> **Instructions for the task**: Scan the records below for the line with "def Obligations.CkValidateWritesNoRegister : Prop" and the line with "ckValid (f ^^^ (1#40 <<< j)". Repeat those two lines and every line between them exactly, and nothing else.
#### Data to examine
/-- R97: a DONE result is in `1..T` for every count a call can hold. -/
def Obligations.PulseTimerDoneIsInRange : Prop :=
  ∀ (target : Level) (timeout count : BitVec 8) (sample : Level) (e : Nat) (next : BitVec 8),
    count.toNat < timeout.toNat →
    ptEval target timeout count sample = (.done e, next) → 1 ≤ e ∧ e ≤ timeout.toNat ∧ next = 0

/-- PT.MEASURE run on its own completes in every state, writes `pt_cnt` alone of the nine registers,
and leaves its result in the model's own field (the model's choice, assumptions 4 and 5). -/
def Obligations.PtMeasureWritesOnlyPtCnt : Prop :=
  ∀ (target : Level) (timeout : BitVec 8) (s : State),
    (s.sample ≠ target →
      exec (.ptMeasure target timeout) s = .next
        { s with pt_cnt := 0, unit_result := some (.pulse (.done (s.pt_cnt.toNat + 1))) }) ∧
    (s.sample = target → timeout.toNat ≤ s.pt_cnt.toNat + 1 →
      exec (.ptMeasure target timeout) s = .next
        { s with pt_cnt := 0, unit_result := some (.pulse .timeout) }) ∧
    (s.sample = target → s.pt_cnt.toNat + 1 < timeout.toNat →
      exec (.ptMeasure target timeout) s = .next
        { s with pt_cnt := s.pt_cnt + 1, unit_result := some (.pulse .busy) })

/-- R95, R96: a call of the pulse timer that has just begun.  Samples at the target level only count,
the first sample away from it at `k ≤ T` ends the call with DONE(`k`), and `T` samples at the target end
it with TIMEOUT at exactly elapsed count `T`. -/
def Obligations.PulseTimerCallClosedForm : Prop :=
  ∀ (p : Phase) (s : State) (ws : List InputWord) (rest : List Stimulus),
    s.st = p.state → s.pt_cnt = 0 → s.inputs = scheduled ws rest →
    (∀ w ∈ ws, w.rst = false) → (∀ w ∈ ws, w.line_in = p.target) →
    (ws.length < p.timeoutTicks s.cfg →
      runSteps ws.length s = .next
        { s with pt_cnt := BitVec.ofNat 8 ws.length,
                 done_q := if ws = [] then s.done_q else false,
                 inputs := rest, tick := s.tick + ws.length }) ∧
    (ws.length < p.timeoutTicks s.cfg →
      ∀ (w : InputWord) (rest' : List Stimulus), rest = .tick w :: rest' → w.rst = false →
        w.line_in ≠ p.target →
        ∃ u t, runSteps ws.length s = .next u ∧ step u = .next t ∧
          ptEval p.target (p.timeout u.cfg) u.pt_cnt w.line_in = (.done (ws.length + 1), 0) ∧
          t.pt_cnt = 0 ∧ t.st ≠ p.state ∧ ¬(t.done_q = true ∧ t.outcome_q = .timeout)) ∧
    (ws.length = p.timeoutTicks s.cfg →
      runSteps ws.length s = .next
        { s with outcome_q := .timeout, phase_q := p, st := .idle, done_q := true, pt_cnt := 0,
                 inputs := rest, tick := s.tick + ws.length })

/-! ## CKV -/

/-- R150, R154: a frame is Valid exactly when its four payload bytes, fraction bytes included, add up
to byte 4 modulo 256. -/
def Obligations.ChecksumIsTheByteSum : Prop :=
  ∀ b0 b1 b2 b3 b4 : Byte,
    (ckSum (frameOfBytes b0 b1 b2 b3 b4)).toNat =
      (b0.toNat + b1.toNat + b2.toNat + b3.toNat) % 256 ∧
    (ckValid (frameOfBytes b0 b1 b2 b3 b4) = true ↔
      (b0.toNat + b1.toNat + b2.toNat + b3.toNat) % 256 = b4.toNat)

/-- CK.VALIDATE run on its own completes in every state and writes none of the nine registers; its
verdict is left in the model's own field (the model's choice, assumptions 4 and 5). -/
def Obligations.CkValidateWritesNoRegister : Prop :=
  ∀ (b0 b1 b2 b3 b4 : Byte) (s : State),
    exec (.ckValidate (frameOfBytes b0 b1 b2 b3 b4)) s = .next
      { s with unit_result := some (.valid (decide
        ((b0.toNat + b1.toNat + b2.toNat + b3.toNat) % 256 = b4.toNat))) }

/-- R155: flipping any one of the 40 bits of a Valid frame gives an Invalid one, and two flips can
cancel. -/
def Obligations.OneFlippedBitIsDetected : Prop :=
  (∀ (f : Frame) (k : Nat), k < 40 → ckValid f = true → ckValid (f ^^^ (1#40 <<< k)) = false) ∧
  (∃ (f : Frame) (j k : Nat), j < 40 ∧ k < 40 ∧ j ≠ k ∧ ckValid f = true ∧
    ckValid (f ^^^ (1#40 <<< j) ^^^ (1#40 <<< k)) = true)

/-! ## Ports -/

/-- R32 to R35: the outputs as functions of the state, with the codes that the ports `outcome`,
`err_phase` and `fsm_state` show (the code columns of R69, R70 and R68). -/
def Obligations.OutputsFollowTheRegisters : Prop :=
  (OutcomeClass.none.code, OutcomeClass.ok.code, OutcomeClass.timeout.code,
    OutcomeClass.checksum.code) = (0b00#2, 0b01#2, 0b10#2, 0b11#2) ∧
  (Phase.hsLow.code, Phase.hsHigh.code, Phase.bitLow.code, Phase.bitHigh.code) =
    (0b00#2, 0b01#2, 0b10#2, 0b11#2) ∧
  (StateCode.idle.code, StateCode.startLow.code, StateCode.startHigh.code, StateCode.hsLow.code) =
    (0b000#3, 0b001#3, 0b010#3, 0b011#3) ∧
  (StateCode.hsHigh.code, StateCode.bitLow.code, StateCode.bitHigh.code, StateCode.unused.code) =
    (0b100#3, 0b101#3, 0b110#3, 0b111#3) ∧
  ∀ s : State,
    (s.outputs.line_oe = true ↔ s.st = .startLow ∨ s.st = .startHigh) ∧
    (s.outputs.line_out = .high ↔ s.st = .startHigh) ∧
    (s.outputs.busy = true ↔ s.st ≠ .idle) ∧
    s.outputs.done = s.done_q ∧ s.outputs.outcome = s.outcome_q.code ∧
    s.outputs.err_phase = s.phase_q.code ∧ s.outputs.bit_count = s.bit_cnt ∧
    s.outputs.frame = s.frame_q ∧ s.outputs.fsm_state = s.st.code

/-- R74: the fields of STATUS. -/
def Obligations.StatusPacksTheOutputs : Prop :=
  ∀ s : State,
    s.status.getLsbD 15 = s.outputs.busy ∧ s.status.getLsbD 14 = s.outputs.done ∧
    s.status.extractLsb' 12 2 = s.outputs.outcome ∧
    s.status.extractLsb' 10 2 = s.outputs.err_phase ∧
    s.status.extractLsb' 4 6 = s.outputs.bit_count ∧ s.status.getLsbD 3 = false ∧
    s.status.extractLsb' 0 3 = s.outputs.fsm_state

/-! ## Encoding -/

/-- Words written out from opcode_table.json and R72 decode to the instructions they stand for.  That a
word in 8 bits is read as CMD6, in 16 as PT9 and in 40 as CK40 is the model's choice (assumption 9). -/
def Obligations.WordsOfTheTableDecode : Prop :=
  decodeTableWord 8 0b000100 = some .reset ∧ decodeTableWord 8 0b110111 = some .reset ∧
  decodeTableWord 8 0b000011 = some .read ∧ decodeTableWord 8 0b001011 = some (.readBusy .startLow .high) ∧
  decodeTableWord 8 0b000001 = some .nop ∧ decodeTableWord 8 0b011001 = some (.stateHsLow .high) ∧
  decodeTableWord 8 0b110000 = some (.stateBitHigh .low) ∧ decodeTableWord 8 0b111000 = some .stateUnused ∧
  decodeTableWord 16 0x14B = some (.ptMeasure .high 75) ∧
  decodeTableWord 40 0x2D00170044 = some (.ckValidate 0x2D00170044#40)

/-- R67: which command a tick's word is, in the priority order of the table. -/
def Obligations.CommandPriority : Prop :=
  ∀ (st : StateCode) (w : InputWord),
    (w.rst = true → decode (.cmd6 (cmd6Word st w)) = .reset) ∧
    (w.rst = false → w.start = true → st = .idle → decode (.cmd6 (cmd6Word st w)) = .read) ∧
    (w.rst = false → w.start = false → st = .idle → decode (.cmd6 (cmd6Word st w)) = .nop) ∧
    (∀ b : BusyState, st = b.state → w.rst = false → w.start = true →
      decode (.cmd6 (cmd6Word st w)) = .readBusy b w.line_in) ∧
    (∀ b : BusyState, st = b.state → w.rst = false → w.start = false →
      decode (.cmd6 (cmd6Word st w)) = stateOperation b w.line_in)

/-- R79: every CMD6 word matches a row of opcode_table.json, and the first row that matches decides. -/
def Obligations.FirstMatchingRowDecides : Prop :=
  ∀ w : BitVec 6,
    (cmd6Table.find? fun r => r.hits w).map Cmd6Row.mnemonic = some (decodeCmd6 w).mnemonic

/-- Decode and encode agree: for every instruction, with every operand at every value, the decoder
reads back from its word exactly that instruction.  The second and third clause give the word as bits,
in the format's own width and in whole bytes: that the number of bits (6 or 8, 9 or 16, 40) tells the
three formats apart is the model's choice (assumption 9), not the spec's. -/
def Obligations.DecodeEncodeRoundTrip : Prop :=
  ∀ i : Instr,
    decode (encode i) = i ∧
    decodeTableWord (encode i).width (encode i).toNat = some i ∧
    decodeTableWord (8 * (((encode i).width + 7) / 8)) (encode i).toNat = some i

/-! ## The step -/

/-- A step runs the decoded instruction, whatever is presented: a tick's CMD6 word, or a word given to a
sub-unit (assumption 4); around `exec` it only uses up the stimulus. -/
def Obligations.StepRunsTheDecodedInstruction : Prop :=
  ∀ (s : State) (i : Instr), decode s.fetchWord = i →
    step s = advanced (exec i s) ∧
    (∀ w, s.present = .tick w → s.fetchWord = .cmd6 (cmd6Word s.st w) ∧ s.sample = w.line_in) ∧
    (∀ w, s.present = .ptWord w → s.fetchWord = .pt9 w) ∧
    (∀ w, s.present = .ckWord w → s.fetchWord = .ck40 w) ∧
    s.advance.inputs = s.inputs.tail ∧ sameRegisters s.advance s

/-- R131, "It is total": every state, with whatever is presented, has a successor; no step faults or is
refused. -/
def Obligations.StepIsTotal : Prop :=
  ∀ s : State, ∃ t, step s = .next t

/-- R131, "It is deterministic": the nine registers after a tick depend only on the configuration, the
nine registers before and the input word; the model's own fields have no say. -/
def Obligations.RegistersDependOnlyOnConfigStateAndInput : Prop :=
  ∀ (s1 s2 t1 t2 : State) (w : InputWord),
    sameRegisters s1 s2 → s1.cfg = s2.cfg → s1.present = .tick w → s2.present = .tick w →
    step s1 = .next t1 → step s2 = .next t2 → sameRegisters t1 t2

/-- R130: on every state that meets the invariants, a tick without reset does exactly what a row of the
complete transition table says. -/
def Obligations.StepIsTheTransitionTable : Prop :=
  ∀ (s t : State) (w : InputWord), Inv s → s.present = .tick w → w.rst = false →
    (step s = .next t ↔ ∃ u, TableRow s w u ∧ t = u.advance)

/-- R37, R41: no step changes the configuration. -/
def Obligations.NoStepChangesTheConfiguration : Prop :=
  ∀ s t : State, step s = .next t → t.cfg = s.cfg

/-- R38: outside the four pulse-timer states the value of `line_in` is ignored. -/
def Obligations.LineIsIgnoredOutsidePulseStates : Prop :=
  ∀ (s : State) (w : InputWord) (l : Level) (rest : List Stimulus),
    s.st ≠ .hsLow → s.st ≠ .hsHigh → s.st ≠ .bitLow → s.st ≠ .bitHigh →
    step { s with inputs := .tick w :: rest } =
      step { s with inputs := .tick { w with line_in := l } :: rest }

/-! ## Completions -/

/-- R122: a busy block returns to IDLE only by a reset, by `finish_frame`, or by the timeout of the
phase it is in. -/
def Obligations.BusyEndsOnlyByCompletionOrReset : Prop :=
  ∀ (s t : State) (w : InputWord), s.present = .tick w → s.st ≠ .idle → s.st ≠ .unused →
    step s = .next t → t.st = .idle →
    w.rst = true ∨
    (t.done_q = true ∧ s.st = .bitHigh ∧ (t.outcome_q = .ok ∨ t.outcome_q = .checksum) ∧
      t.bit_cnt = 40 ∧ t.frame_q = t.shreg) ∨
    (t.done_q = true ∧ t.outcome_q = .timeout ∧ s.st = t.phase_q.state)

/-- R29: after a tick `done_q` is 1 exactly when that tick's step completed a transaction: it left a
pulse-timer state for IDLE without a reset. -/
def Obligations.DoneMarksExactlyTheCompletions : Prop :=
  ∀ (s t : State) (w : InputWord), s.present = .tick w → step s = .next t →
    (t.done_q = true ↔
      w.rst = false ∧ (s.st = .hsLow ∨ s.st = .hsHigh ∨ s.st = .bitLow ∨ s.st = .bitHigh) ∧
      t.st = .idle)

/-- R54, R163, R166: a completion publishes everything in one step.  A full frame carries the outcome of
its own checksum and leaves `phase_q`; a timeout names its phase and leaves `frame_q`, `shreg`,
`bit_cnt` and `dly_cnt`. -/
def Obligations.CompletionPublishesInOneStep : Prop :=
  ∀ (s t : State) (w : InputWord), s.present = .tick w → step s = .next t → t.done_q = true →
    t.st = .idle ∧ t.busy = false ∧ t.pt_cnt = 0 ∧ t.dly_cnt = s.dly_cnt ∧
    ((s.st = .bitHigh ∧ s.bit_cnt = 39 ∧ w.line_in = .low ∧ t.bit_cnt = 40 ∧ t.frame_q = t.shreg ∧
        t.phase_q = s.phase_q ∧ t.outcome_q = (if ckValid t.frame_q then .ok else .checksum)) ∨
     (t.outcome_q = .timeout ∧ s.st = t.phase_q.state ∧ w.line_in = t.phase_q.target ∧
        t.phase_q.timeoutTicks s.cfg ≤ s.pt_cnt.toNat + 1 ∧ t.frame_q = s.frame_q ∧
        t.shreg = s.shreg ∧ t.bit_cnt = s.bit_cnt))

/-- R27, R28 and R26: the published registers change only at a reset or at a completion, `phase_q` only
at a timeout and `frame_q` only at the end of a full frame. -/
def Obligations.PublishedRegistersChangeOnlyAtCompletions : Prop :=
  ∀ (s t : State) (w : InputWord), s.present = .tick w → step s = .next t →
    (w.rst = true → t.outcome_q = .none ∧ t.phase_q = .hsLow ∧ t.frame_q = 0) ∧
    (w.rst = false →
      (t.outcome_q ≠ s.outcome_q → t.done_q = true) ∧
      (t.phase_q ≠ s.phase_q → t.done_q = true ∧ t.outcome_q = .timeout) ∧
      (t.frame_q ≠ s.frame_q →
        t.done_q = true ∧ (t.outcome_q = .ok ∨ t.outcome_q = .checksum) ∧ t.bit_cnt = 40))

/-! ## Invariants -/

/-- The invariants hold right after reset. -/
def Obligations.ResetMeetsTheInvariants : Prop := Inv State.reset

/-- Every step keeps the invariants of R40 (with what R121 and R163 add), from every state that meets
them. -/
def Obligations.EveryStepKeepsTheInvariants : Prop :=
  ∀ s t : State, Inv s → step s = .next t → Inv t

/-- R40, items 1 to 7, for every state that any run reaches from reset under any well-formed
configuration; item 5 says which bits `shreg` holds. -/
def Obligations.ReachableStatesMeetTheSevenItems : Prop :=
  ∀ (s : State) (bits : List Bool), Reachable s bits →
    s.st ≠ .unused ∧
    (s.st ≠ .startLow → s.st ≠ .startHigh → s.dly_cnt = 0) ∧
    (s.st = .startLow → s.dly_cnt.toNat < s.cfg.tStartLow) ∧
    (s.st = .startHigh → s.dly_cnt.toNat < s.cfg.tStartHigh) ∧
    ((∀ p : Phase, s.st ≠ p.state) → s.pt_cnt = 0) ∧
    (∀ p : Phase, s.st = p.state → s.pt_cnt.toNat < p.timeoutTicks s.cfg) ∧
    s.bit_cnt.toNat ≤ 40 ∧
    (s.st = .startLow ∨ s.st = .startHigh ∨ s.st = .hsLow ∨ s.st = .hsHigh → s.bit_cnt = 0) ∧
    (s.st = .bitLow ∨ s.st = .bitHigh → s.bit_cnt.toNat ≤ 39) ∧
    bits.length = s.bit_cnt.toNat ∧ s.shreg.toNat = bitsValue bits ∧
    (s.done_q = true → s.st = .idle) ∧
    (s.st = .idle → s.outcome_q = .ok ∨ s.outcome_q = .checksum →
      s.bit_cnt = 40 ∧ s.frame_q = s.shreg) ∧
    (s.st = .idle → s.outcome_q = .timeout → s.bit_cnt.toNat ≤ 39) ∧
    (s.st = .idle → s.outcome_q = .none → s.bit_cnt = 0 ∧ s.shreg = 0 ∧ s.frame_q = 0)

/-! ## Whole transactions -/

/-- R125: from a READ in IDLE the line is driven low for `T_START_LOW` ticks, then high for
`T_START_HIGH` ticks, then released with the HS_LOW call beginning. -/
def Obligations.StartSequenceTimeline : Prop :=
  ∀ (s : State) (r : InputWord) (ws : List InputWord) (rest : List Stimulus),
    s.st = .idle → r.rst = false → r.start = true → (∀ w ∈ ws, w.rst = false) →
    s.inputs = scheduled (r :: ws) rest → ws.length = s.cfg.tStartLow + s.cfg.tStartHigh →
    (∀ k, 1 ≤ k → k ≤ s.cfg.tStartLow →
      ∃ u, runSteps k s = .next u ∧ u.line_oe = true ∧ u.line_out = .low) ∧
    (∀ k, s.cfg.tStartLow + 1 ≤ k → k ≤ s.cfg.tStartLow + s.cfg.tStartHigh →
      ∃ u, runSteps k s = .next u ∧ u.line_oe = true ∧ u.line_out = .high) ∧
    ∃ t, runSteps (ws.length + 1) s = .next t ∧ t.line_oe = false ∧ atResponse t ∧
      t.dly_cnt = 0 ∧ t.done_q = false ∧ t.inputs = rest ∧ t.outcome_q = s.outcome_q ∧
      t.phase_q = s.phase_q ∧ t.frame_q = s.frame_q ∧ t.cfg = s.cfg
########
> **Reply**:
def Obligations.CkValidateWritesNoRegister : Prop :=
  ∀ (b0 b1 b2 b3 b4 : Byte) (s : State),
    exec (.ckValidate (frameOfBytes b0 b1 b2 b3 b4)) s = .next
      { s with unit_result := some (.valid (decide
        ((b0.toNat + b1.toNat + b2.toNat + b3.toNat) % 256 = b4.toNat))) }

/-- R155: flipping any one of the 40 bits of a Valid frame gives an Invalid one, and two flips can
cancel. -/
def Obligations.OneFlippedBitIsDetected : Prop :=
  (∀ (f : Frame) (k : Nat), k < 40 → ckValid f = true → ckValid (f ^^^ (1#40 <<< k)) = false) ∧
  (∃ (f : Frame) (j k : Nat), j < 40 ∧ k < 40 ∧ j ≠ k ∧ ckValid f = true ∧
    ckValid (f ^^^ (1#40 <<< j) ^^^ (1#40 <<< k)) = true)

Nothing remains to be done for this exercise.